And even worse, sometimes there’s just no good alternative at all.

Which is why gradle took so long to clean up some parts of their API, or introduce parallel builds.

Buck and Bazel work this way. The language is Python (with some optimizations). However, the build is fast because Python is only used to describe the build graph.

SCons in particular is along the lines of the latter, in that its. But it never really caught on, IMO.

Probably one of the biggest features in a configure/build/packaging software package is ubiquity, IMO. Ideally C/C++ would have had a prescribed-but-not-required thing like cargo/setuptools/go get/etc. IMO CMake is probably the least bad offering these days.

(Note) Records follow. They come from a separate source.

-- ==== Sys2Proof/Machine/FabParts.lean ====
section
/-! DEFINITION. The fabric, the evidence records and the outside world as State holds them (R428 to R436, R466 to R478). -/

namespace Sys2Proof.Machine

/-- Transaction kinds of R466. -/
inductive TxKind where
  | read | write | atomic | msg | rdrsp | wrrsp | atrsp | nak
  deriving DecidableEq, Repr

/-- Who repeats its accesses to lines at peers until they are answered (log 73): system software and the service cores, a lane of a rope
with the words it has issued (for itself and for what its strand fetches), an engine operation, a rope of a launch for its completion, a launch for what one of its coils depends on, a
call by its entry, a context. -/
inductive Doer where
  | sys
  | lane (l : LaneId) (issued : Nat)
  | op (id : Nat)
  | rope (r : RopeId) (qent bidx : Nat)
  | launch (ctx : Nat) (seq : Word) (stage coil : Nat)
  | call (core : Nat) (seq : Word)
  | ctx (no : Nat)
  deriving DecidableEq, Repr

/-- What waits for a transaction's response. -/
inductive TxFor where
  | acc (id : Nat)
  | op (id : Nat)
  | page (ctx vpage frame : Nat)
  /-- A line of the cache-locally mode (R477). -/
  | line (l : LineId)
  /-- An agent that repeats its access and takes the answer from `rbuf` (`State.agent`), with the context and VA it acts at. -/
  | agent (who : Doer) (ctx va : Nat)
  | none
  deriving DecidableEq, Repr

/-- A transaction this device sends (R466, R469). -/
structure Tx where
  tid  : Nat
  dst  : Nat
  kind : TxKind
  addr : Nat
  mask : BitVec 128
  data : List Byte
  atom : Option AtomReq
  cls  : Nat
  wct  : Nat
  what : TxFor
  /-- For a message of the cache-locally mode: lease expiry and protocol slot (log 67). -/
  exp  : Nat := 0
  slot : Nat := 0
  deriving DecidableEq, Repr

/-- A flit this device has queued or sent and that its peer has not acknowledged (R468, R470). -/
structure Flit where
  peer  : Nat
  bank  : Bool
  ctr   : Nat
  part  : Nat
  tx    : Tx
  sent  : Bool
  tries : Nat
  /-- An intermediate has refused it with BUSY: it goes in its own slot (R473). -/
  direct : Bool
  last  : Bool
  deriving DecidableEq, Repr

/-- The answer to a transaction of an agent that repeats its access: whose it is, what it answered, the bytes, and for a write or an
atomic the time at which it is visible. -/
structure RBuf where
  who  : Doer
  peer : Nat
  addr : Nat
  kind : TxKind
  data : List Byte
  vis  : Nat
  deriving DecidableEq, Repr

/-- A key bank of an association (R474, R475): key identity, flits sent and received, whether it is in use. -/
structure Bank where
  key  : Nat
  txc  : Nat
  rxc  : Nat
  live : Bool
  deriving DecidableEq, Repr

/-- A security association (R474 to R476). -/
structure Assoc where
  peer   : Nat
  b0     : Bank
  b1     : Bank
  kg     : Bool
  cached : Bool
  deriving DecidableEq, Repr

/-- A slot table (R472): one optional peer per slot. -/
abbrev SlotTab := List (Option Nat)

/-- A fabric configuration (R472). -/
structure FabCfg where
  retry   : Nat
  horizon : Nat
  tabs    : List SlotTab
  deriving DecidableEq, Repr

/-- The fabric side of the device (R471 to R478). -/
structure Fabric where
  retry   : Nat
  horizon : Nat
  /-- Slot tables of the fibres, 96 or none before the first FABCFG. -/
  tabs    : List SlotTab
  /-- Configuration not yet adopted, with the fibres that have yet to adopt it. -/
  next    : Option (FabCfg × List Nat)
  /-- Current slot of each fibre, and the flits it has sent in it. -/
  slots   : List (Nat × Nat × Nat)
  assocs  : List Assoc
  flits   : List Flit
  /-- Transactions whose response is outstanding. -/
  open_   : List Tx
  /-- Answers that agents have yet to take. -/
  rbuf    : List RBuf
  nextTid : Nat
  /-- Relayed transactions in arrival order (R473). -/
  relay   : List (TxKind × FabTx)
  /-- Protocol messages for peers that have left and whose answers are awaited. -/
  told    : List Nat
  dead    : List Nat
  dropped : Nat
  deriving DecidableEq, Repr

/-- Before any FABCFG (R472). -/
def Fabric.init : Fabric :=
  { retry := 8, horizon := 0, tabs := [], next := .none, slots := [], assocs := [], flits := [], open_ := [], rbuf := [], nextTid := 0, relay := [],
    told := [], dead := [], dropped := 0 }

/-- Key slot states (R428). -/
inductive KeySt where
  | empty | loaded | bound | scrubbing
  deriving DecidableEq, Repr

/-- A key slot: state, nonce, and an identity for the key that no path reads back (R428, R429). -/
structure KeySlot where
  no    : Nat
  st    : KeySt
  nonce : BitVec 256
  key   : Nat
  deriving DecidableEq, Repr

/-- A watched range (R433). -/
structure Watch where
  idx   : Nat
  base  : Nat
  limit : Nat
  ctx   : Nat
  kinds : Nat
  valid : Bool
  deriving DecidableEq, Repr

/-- A log batch (R436): its records of 32 bytes. -/
structure Batch where
  prev  : List Byte
  bseq  : Nat
  rseq0 : Nat
  recs  : List (List Byte)
  start : Nat
  deriving DecidableEq, Repr

/-- An inbound-map entry (R218, R430). -/
structure InEntry where
  frame : Nat
  ctx   : Nat
  page  : Nat
  scrub : Bool
  deriving DecidableEq, Repr

/-- An SPDM session (R429, R474). -/
structure Session where
  id     : Nat
  secure : Bool
  root   : BitVec 512
  peer   : Option Nat
  deriving DecidableEq, Repr

/-- What the device sends to the outside, in order (R454, R461, R457, R452, R466). -/
inductive Out where
  | msix (vector : Nat)
  | refusedArea (ctx area off : Nat)
  | result (addr : Nat) (status value : Nat)
  | answer (tag : Nat) (data : List Byte)
  | abort (tag : Nat)
  | retry (tag : Nat)
  | unsupported (tag : Nat)
  | submit (code : Nat)
  | command (code : Nat)
  | hostReq (acc pa : Nat) (data : List Byte)
  | fab (tx : Tx)
  | relay (kind : TxKind) (dst src tid : Nat)
  | busy (src tid : Nat)
  | linkCtl (peer : Nat) (bank : Bool) (ctr : Nat) (resend : Bool)
  | keyStatus (code : Nat)
  | measure (idx : Nat) (digest : List Byte)
  | serviceReq (core : Nat) (what : Nat)
  | debug (what : Nat)
  | call (core : Nat) (seq : Word) (num : Nat)
  | wrote (ctx handle : Nat) (data : List Byte)
  deriving DecidableEq, Repr

end Sys2Proof.Machine
end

I read about scons, loved it, tried to use it, gave up. Tried cmake, found it workable but super confusing. Went back to make.

To be fair, CMake's language was first created somewhere back in 1996. It's quite old at this point and is basically in the "sunk cost fallacy" range of existence.

No, a good (not turing complete, easy to use, with types) DSL is a good thing. Meson does it right.

I'm not sure what you mean. If for whatever reason I need to set up a big C/C++ application so that it can compile on diverse systems, CMake is one of my best bets for getting that to happen. If anyone would like to suggest a better option I would gladly switch, but as it stands I think CMake is pretty useful to know about.

I'm not arguing that it doesn't do what it was designed to do. I'm arguing that it is a grotesque DSL with bizarre design choices. CMake would have been better off as a cross-platform library that didn't re-invent concepts that other programming languages have already gotten correct, and instead focused on making the build system be cross-platform.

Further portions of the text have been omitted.